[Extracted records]

/-- In each row of the tables the tests name the bits outside the operands' fields, so that tests and operands together are `w` again: what `w`
holds below the ends of its fields adds up from bit 0 to bit 32. -/
theorem rawWord_sound {w : Nat} (h0 : bits w 0 1 = 1) : Sound w 2 (rawWord w) := by
  unfold rawWord rawMajor0 rawMajor1 rawMajor2 rawMajor3 rawMajor4 rawMajor5 rawMajor6 rawMajor7
  split
  all_goals split
  all_goals repeat' refine Sound.ite (fun _ => ?_) ?_
  all_goals rintro _ ⟨⟩
  all_goals
    refine eq_low_of_joinBits rfl rfl ?_
    simp only [joinBits_fld_cons, bits_eq_iff, joinBits_nil, low_zero, Nat.reduceAdd, Nat.reduceMul, Nat.reducePow] at *
    omega

theorem rawCompact_sound {w : Nat} (h0 : bits w 0 1 = 0) : Sound w 1 (rawCompact w) := by
  unfold rawCompact
  split
  all_goals repeat' refine Sound.ite (fun _ => ?_) ?_
  all_goals rintro _ ⟨⟩
  all_goals
    refine eq_low_of_joinBits rfl rfl ?_
    simp only [joinBits_fld_cons, bits_eq_iff, joinBits_nil, low_zero, Nat.reduceAdd, Nat.reduceMul, Nat.reducePow] at *
    omega

end Sys2Proof.Encoding
end

section
/-!
Decoding and encoding agree (R199 to R203, R209 to R211, R350): the parcels of an instruction and the instruction of parcels.
-/

namespace Sys2Proof.Encoding

theorem parcels_le_two (i : Instr) : i.parcels ≤ 2 := by
  cases i <;> exact Nat.le_of_ble_eq_true rfl

/- What `decode` and `encode` give for one parcel and for two. -/

theorem bind_allocated_eq_some {r : Option Instr} {i : Instr} : r.bind allocated = some i ↔ r = some i ∧ i.wf = true := by
  simp only [Option.bind_eq_some_iff, allocated, Option.ite_none_right_eq_some, Option.some.injEq]
  constructor
  · rintro ⟨j, hr, hw, rfl⟩
    exact ⟨hr, hw⟩
  · rintro ⟨hr, hw⟩
    exact ⟨i, hr, hw, rfl⟩

theorem decodeBits_even {w : Nat} {i : Instr} (h : bits w 0 1 = 0) : decodeBits w = some i ↔ rawCompact w = some i ∧ i.wf = true := by
  rw [decodeBits, ← bits_zero_one, if_pos h, bind_allocated_eq_some]

theorem decodeBits_odd {w : Nat} {i : Instr} (h : bits w 0 1 = 1) : decodeBits w = some i ↔ rawWord w = some i ∧ i.wf = true := by
  rw [decodeBits, ← bits_zero_one, h, if_neg one_ne_zero, bind_allocated_eq_some]

theorem decode_cons_even {p : Parcel} (ps : List Parcel) (h : bits p.toNat 0 1 = 0) :
    decode (p :: ps) = (decodeBits p.toNat).map (·, ps) := by
  rw [bits_zero_one] at h
  cases ps <;> rw [decode, if_pos h]

theorem decode_cons_odd {p : Parcel} (q : Parcel) (ps : List Parcel) (h : bits p.toNat 0 1 = 1) :
    decode (p :: q :: ps) = (decodeBits (p.toNat + 65536 * q.toNat)).map (·, ps) := by
  rw [bits_zero_one] at h
  rw [decode, h, if_neg one_ne_zero]

theorem decode_singleton_odd {p : Parcel} (h : bits p.toNat 0 1 = 1) : decode [p] = none := by
  rw [bits_zero_one] at h
  rw [decode, h, if_neg one_ne_zero]

theorem encode_one {i : Instr} (h : i.parcels = 1) : encode i = [BitVec.ofNat 16 i.bits] := by simp only [encode, h]

theorem encode_two {i : Instr} (h : i.parcels = 2) : encode i = [BitVec.ofNat 16 i.bits, BitVec.ofNat 16 (i.bits / 65536)] := by
  simp only [encode, h]

/- Encoding, then decoding. -/

theorem decode_encode_compact {i : Instr} (hp : i.parcels = 1) (hw : i.wf = true) (ps : List Parcel) :
    decode (encode i ++ ps) = some (i, ps) := by
  obtain ⟨h0, h⟩ := rawCompact_bits hp
  obtain ⟨-, hb⟩ := rawCompact_sound h0 i h
  have hn : (BitVec.ofNat 16 i.bits).toNat = i.bits := hb.symm
  rw [encode_one hp, List.singleton_append, decode_cons_even ps (by rw [hn, h0]), hn, (decodeBits_even h0).2 ⟨h, hw⟩, Option.map_some]

theorem decode_encode_word {i : Instr} (hp : i.parcels = 2) (hw : i.wf = true) (ps : List Parcel) :
    decode (encode i ++ ps) = some (i, ps) := by
  obtain ⟨h0, h⟩ := rawWord_bits hp
  obtain ⟨-, hb⟩ := rawWord_sound h0 i h
  have hn : (BitVec.ofNat 16 i.bits).toNat + 65536 * (BitVec.ofNat 16 (i.bits / 65536)).toNat = i.bits := by
    rw [low] at hb
    rw [BitVec.toNat_ofNat, BitVec.toNat_ofNat]
    omega
  have hodd : bits (BitVec.ofNat 16 i.bits).toNat 0 1 = 1 := by
    rw [bits_zero_one] at h0 ⊢
    omega
  rw [encode_two hp, List.cons_append, List.singleton_append, decode_cons_odd _ ps hodd, hn, (decodeBits_odd h0).2 ⟨h, hw⟩,
    Option.map_some]

theorem decode_encode {i : Instr} (hp : i.parcels ≠ 0) (hw : i.wf = true) (ps : List Parcel) : decode (encode i ++ ps) = some (i, ps) := by
  have h2 := parcels_le_two i
  rcases (show i.parcels = 1 ∨ i.parcels = 2 by omega) with h | h
  · exact decode_encode_compact h hw ps
  · exact decode_encode_word h hw ps

/- Decoding, then encoding. -/

theorem encode_append_of_decode_even {p : Parcel} {ps qs : List Parcel} {i : Instr} (h0 : bits p.toNat 0 1 = 0)
    (h : decode (p :: ps) = some (i, qs)) : i.parcels = 1 ∧ i.wf = true ∧ encode i ++ qs = p :: ps := by
  rw [decode_cons_even ps h0, Option.map_eq_some_iff] at h
  obtain ⟨_, hd, ⟨⟩⟩ := h
  obtain ⟨hr, hw⟩ := (decodeBits_even h0).1 hd
  obtain ⟨hp, hb⟩ := rawCompact_sound h0 i hr
  rw [low, Nat.mod_eq_of_lt p.isLt] at hb
  rw [encode_one hp, hb, BitVec.ofNat_toNat, BitVec.setWidth_eq]
  exact ⟨hp, hw, rfl⟩

theorem encode_append_of_decode_odd {p q : Parcel} {ps qs : List Parcel} {i : Instr} (h0 : bits p.toNat 0 1 = 1)
    (h : decode (p :: q :: ps) = some (i, qs)) : i.parcels = 2 ∧ i.wf = true ∧ encode i ++ qs = p :: q :: ps := by
  rw [decode_cons_odd q ps h0, Option.map_eq_some_iff] at h
  obtain ⟨_, hd, ⟨⟩⟩ := h
  have h1 : bits (p.toNat + 65536 * q.toNat) 0 1 = 1 := by
    rw [bits_zero_one] at h0 ⊢
    omega
  obtain ⟨hr, hw⟩ := (decodeBits_odd h1).1 hd
  obtain ⟨hp, hb⟩ := rawWord_sound h1 i hr
  rw [low, Nat.mod_eq_of_lt (by omega)] at hb
  have hl : BitVec.ofNat 16 i.bits = p := BitVec.eq_of_toNat_eq (by rw [BitVec.toNat_ofNat]; omega)
  have hh : BitVec.ofNat 16 (i.bits / 65536) = q := BitVec.eq_of_toNat_eq (by rw [BitVec.toNat_ofNat]; omega)
  rw [encode_two hp, hl, hh]
  exact ⟨hp, hw, rfl⟩

theorem encode_append_of_decode {i : Instr} {ps qs : List Parcel} (h : decode ps = some (i, qs)) :
    i.parcels ≠ 0 ∧ i.wf = true ∧ encode i ++ qs = ps := by
  match ps with
  | [] => cases h
  | p :: ps =>
    rcases bits_zero_one p.toNat ▸ Nat.mod_two_eq_zero_or_one p.toNat with h0 | h0
    · obtain ⟨hp, he⟩ := encode_append_of_decode_even h0 h
      exact ⟨by omega, he⟩
    · match ps with
      | [] =>
        rw [decode_singleton_odd h0] at h
        cases h
      | q :: ps =>
        obtain ⟨hp, he⟩ := encode_append_of_decode_odd h0 h
        exact ⟨by omega, he⟩

/-- Settles O56: the tables of the decoder and the encoder agree row by row (`rawWord_bits`, `rawWord_sound`). -/
theorem decodeEncode : Obligations.DecodeEncode :=
  ⟨fun _ ps hp hw => decode_encode hp hw ps, fun _ _ _ h => encode_append_of_decode h⟩

/-- Settles O55: the decoder runs on each word. -/
theorem decodeWords : Obligations.DecodeWords := ⟨by decide, by decide⟩

end Sys2Proof.Encoding
end

section
/-!
A scalar register (R204), and a step of the tile in focus or of another agent (R199, R347; log entries 4, 6, 34).
-/

namespace Sys2Proof.Machine

open Sys2Proof.Claims

/-- Settles O10, by the rules of a register's write. -/
theorem scalarRegisters : Obligations.ScalarRegisters := fun s d r x =>
  ⟨s.sr_zero, s.setS_zero x, s.setS_sr_self d x, s.setS_sr_ne d r x, s.setS_vr d r x, s.setS_kr d r x⟩

/- The fetch. -/

/-- What the fetch corrects is in the lists of words with an error and of corrections, and the counters (R347). -/
theorem State.fetched_eq (s : State) : ∃ so ce ic ad fx, s.fetched =
    { s with tile.view := { s.tile.view with soft := so, ce := ce, ice := ic, ceAddr := ad, fixed := fx } } := by
  unfold State.fetched
  split
  · exact ⟨_, _, _, _, _, rfl⟩
  · obtain ⟨_, _, _, _, _, h⟩ := s.tile.view.correct_eq true (s.tile.core.cur.pc.toNat / 4)
    dsimp only
    split
    · obtain ⟨_, _, _, _, _, g⟩ := (s.tile.view.correct true (s.tile.core.cur.pc.toNat / 4)).correct_eq true ((s.tile.core.cur.pc.toNat + 1) / 4)
      rw [g, h]
      exact ⟨_, _, _, _, _, rfl⟩
    · rw [h]
      exact ⟨_, _, _, _, _, rfl⟩

theorem holds_fetched {s : State} {i : Instr} (h : Holds s i) : Holds s.fetched i := by
  obtain ⟨_, _, _, _, _, e⟩ := s.fetched_eq
  rw [e]
  exact h

/-- Parcels in the store that decode, in words whose check bits hold, are fetched as their instruction. -/
theorem fetch_of_holds {s : State} {i : Instr} (h : Holds s i) : s.fetch = .instr i := by
  obtain ⟨r, hd, hb, hr⟩ := h
  unfold State.pcNat at hd hr
  unfold State.fetch
  dsimp only
  rw [hb, if_neg (by omega), if_neg (by simp), if_neg (by simp), hd]

/- Which step comes next. -/

theorem turnHere_of_fetches {s : State} {i : Instr} (hf : Fetches s) (hh : Holds s i) (k : Nat → Nat) :
    s.turnHere k = .run i (s.fetched.tick (issueClk i) (k (issueClk i))) := by
  obtain ⟨hstill, halways, hdue, hpend, hexn, hgone, hacc, hsel, hissue⟩ := hf
  simp [State.turnHere, hstill, halways, hdue, hpend, hexn, hgone, hacc, hsel, hissue, fetch_of_holds (holds_fetched hh)]

theorem State.turn_nil {s : State} (h : s.sched = []) : s.turn = s.turnHere id := by
  rw [State.turn, h]

theorem State.turn_cons {s : State} {x : Sched} {xs : List Sched} (h : s.sched = x :: xs) : s.turn = ({ s with sched := xs }).take x := by
  rw [State.turn, h]

theorem step_of_run {s u : State} {i : Instr} (h : s.turn = .run i u) : step s = exec i u := by
  rw [step, h]

/- The clk of an instruction. -/

/-- Performing the oldest stores of the queue leaves what the core's loads see. -/
theorem Tile.perform_take_coreMem {t u : Tile} (k : Nat) (hs : u.view.stores = t.view.stores.drop k) (hm : u.view.mem = t.view.mem) :
    (u.perform (t.view.stores.take k)).view.coreMem = t.view.coreMem := by
  rw [Tile.perform_coreMem, hs, hm, ← List.foldl_append, List.take_append_drop]; rfl

/-- The clk of a tile change its view, in which a core load sees the same bytes, and its timers. -/
theorem Tile.clk_eq (t : Tile) (n k : Nat) (stand paused : Bool) :
    ∃ v m u c w r, t.clk n k stand paused =
      { t with view := v, core.mask := m, core.urgentClk := u, core.cur.kill := c, core.wait := w, task.rings := r } ∧
      v.coreMem = t.view.coreMem := by
  unfold Tile.clk
  dsimp only
  rw [Tile.perform_eq]
  split
  · exact ⟨_, _, _, _, _, _, rfl, Tile.perform_take_coreMem k rfl rfl⟩
  · exact ⟨_, _, _, _, _, _, rfl, Tile.perform_take_coreMem k rfl rfl⟩

theorem State.passShoots_eq (s : State) (n : Nat) (f : Phys → Bool) : ∃ x, s.passShoots n f = { s with wafer.shoots := x } := by
  unfold State.passShoots
  split
  · exact ⟨_, rfl⟩
  · exact ⟨_, rfl⟩

/-- The clk of an instruction change the tile in focus, the fields and the SHOOTs' clk. -/
theorem State.tick_eq (s : State) (n k : Nat) :
    ∃ fl x st p, s.tick n k = { s with tile := s.tile.clk n k st p, flds := fl, wafer.shoots := x } := by
  obtain ⟨x, h⟩ := s.passShoots_eq n fun p => p.field == s.tile.phys.field
  unfold State.tick
  rw [h]
  exact ⟨_, x, _, _, rfl⟩

/-- What the fetch and the clk of an instruction leave. -/
theorem tick_fetched_leaves (s : State) (n k : Nat) :
    let t := s.fetched.tick n k
    t.bank = s.bank ∧ t.tile.core.cur.pc = s.tile.core.cur.pc ∧ t.tile.core.cur.loops = s.tile.core.cur.loops ∧
      t.tile.core.cur.scope = s.tile.core.cur.scope ∧ t.net = s.net ∧ t.tile.core.tstat = s.tile.core.tstat ∧
      ∀ b, t.localByte b = s.localByte b := by
  obtain ⟨_, _, _, _, _, hf⟩ := s.fetched_eq
  obtain ⟨_, _, st, p, ht⟩ := s.fetched.tick_eq n k
  obtain ⟨v, _, _, _, _, _, hc, hv⟩ := s.fetched.tile.clk_eq n k st p
  rw [ht, hc]
  rw [hf] at hv ⊢
  exact ⟨rfl, rfl, rfl, rfl, rfl, rfl, fun b => congrArg (Memory.read · b) hv⟩

/-- Settles O57: nothing comes before the fetch, which finds the instruction, and its clk pass. -/
theorem stepRunsDecoded : Obligations.StepRunsDecoded := by
  intro s i
  refine ⟨fun hs hf hh => ?_, fun p k xs u hs hu hf hh => ?_, fun p x xs hs hi => ?_, tick_fetched_leaves s⟩
  · exact step_of_run ((State.turn_nil hs).trans (turnHere_of_fetches hf hh id))
  · subst hu
    exact step_of_run ((State.turn_cons hs).trans (turnHere_of_fetches hf hh fun _ => k))
  · exact step_of_run ((State.turn_cons hs).trans (if_pos (beq_iff_eq.2 hi)))

end Sys2Proof.Machine
end

section
/-!
The values of the scalar instructions as R224 to R235 state them by number and bit by bit.
-/

namespace Sys2Proof.Machine

open Sys2Proof.Claims

/- Sums, comparisons and constants (R224, R225, R235). -/

theorem addSat_eq (x y : Word) : addSat x y = BitVec.ofInt 32 (max (-2 ^ 31) (min (2 ^ 31 - 1) (x.toInt + y.toInt))) := by
  rw [addSat, clampInt_eq _ _ _ (by decide)]

theorem subSat_eq (x y : Word) : subSat x y = BitVec.ofInt 32 (max (-2 ^ 31) (min (2 ^ 31 - 1) (x.toInt - y.toInt))) := by
  rw [subSat, clampInt_eq _ _ _ (by decide)]

theorem boolWord_slt (x y : Word) : boolWord (x.slt y) = bool (decide (x.toInt < y.toInt)) := by
  rw [BitVec.slt_eq_decide]; rfl

theorem boolWord_ult (x y : Word) : boolWord (x.ult y) = bool (decide (x.toNat < y.toNat)) := by
  rw [BitVec.ult_eq_decide]; rfl

theorem boolWord_slt_signExtend (x : Word) {n : Nat} (i : BitVec n) (h : n ≤ 32) :
    boolWord (x.slt (i.signExtend 32)) = bool (decide (x.toInt < i.toInt)) := by
  rw [boolWord_slt, BitVec.toInt_signExtend_of_le h]

/-- The sum with an immediate is the sum with its sign extension. -/
theorem ofInt_add_immediate (x : Word) {n : Nat} (i : BitVec n) (h : n ≤ 32) : BitVec.ofInt 32 (x.toInt + i.toInt) = x + i.signExtend 32 := by
  rw [← ofInt_add, BitVec.toInt_signExtend_of_le h]

theorem append_zero_eq (i : BitVec 19) : i ++ 0#13 = BitVec.ofNat 32 (i.toNat * 2 ^ 13) := by
  apply BitVec.eq_of_toNat_eq
  have := i.isLt
  rw [BitVec.toNat_append, BitVec.toNat_ofNat, Nat.shiftLeft_eq]
  simp only [BitVec.toNat_ofNat, Nat.zero_mod, Nat.or_zero]
  omega

/- Shifts and rotations (R226, R227). -/

/-- A power of two past the width is a multiple of 2^32. -/
theorem two_pow_eq_of_le {n : Nat} (h : 32 ≤ n) : ∃ k, 2 ^ n = 2 ^ 32 * 2 ^ k :=
  ⟨n - 32, by rw [← Nat.pow_add, Nat.add_sub_cancel' h]⟩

Task description:
I'd like the lines above from the one with "an instruction. -/" up to and including the one with "(hs : u.view.stores" copied exactly, with no other lines.

Exercise result:
/- The clk of an instruction. -/

/-- Performing the oldest stores of the queue leaves what the core's loads see. -/
theorem Tile.perform_take_coreMem {t u : Tile} (k : Nat) (hs : u.view.stores = t.view.stores.drop k) (hm : u.view.mem = t.view.mem) :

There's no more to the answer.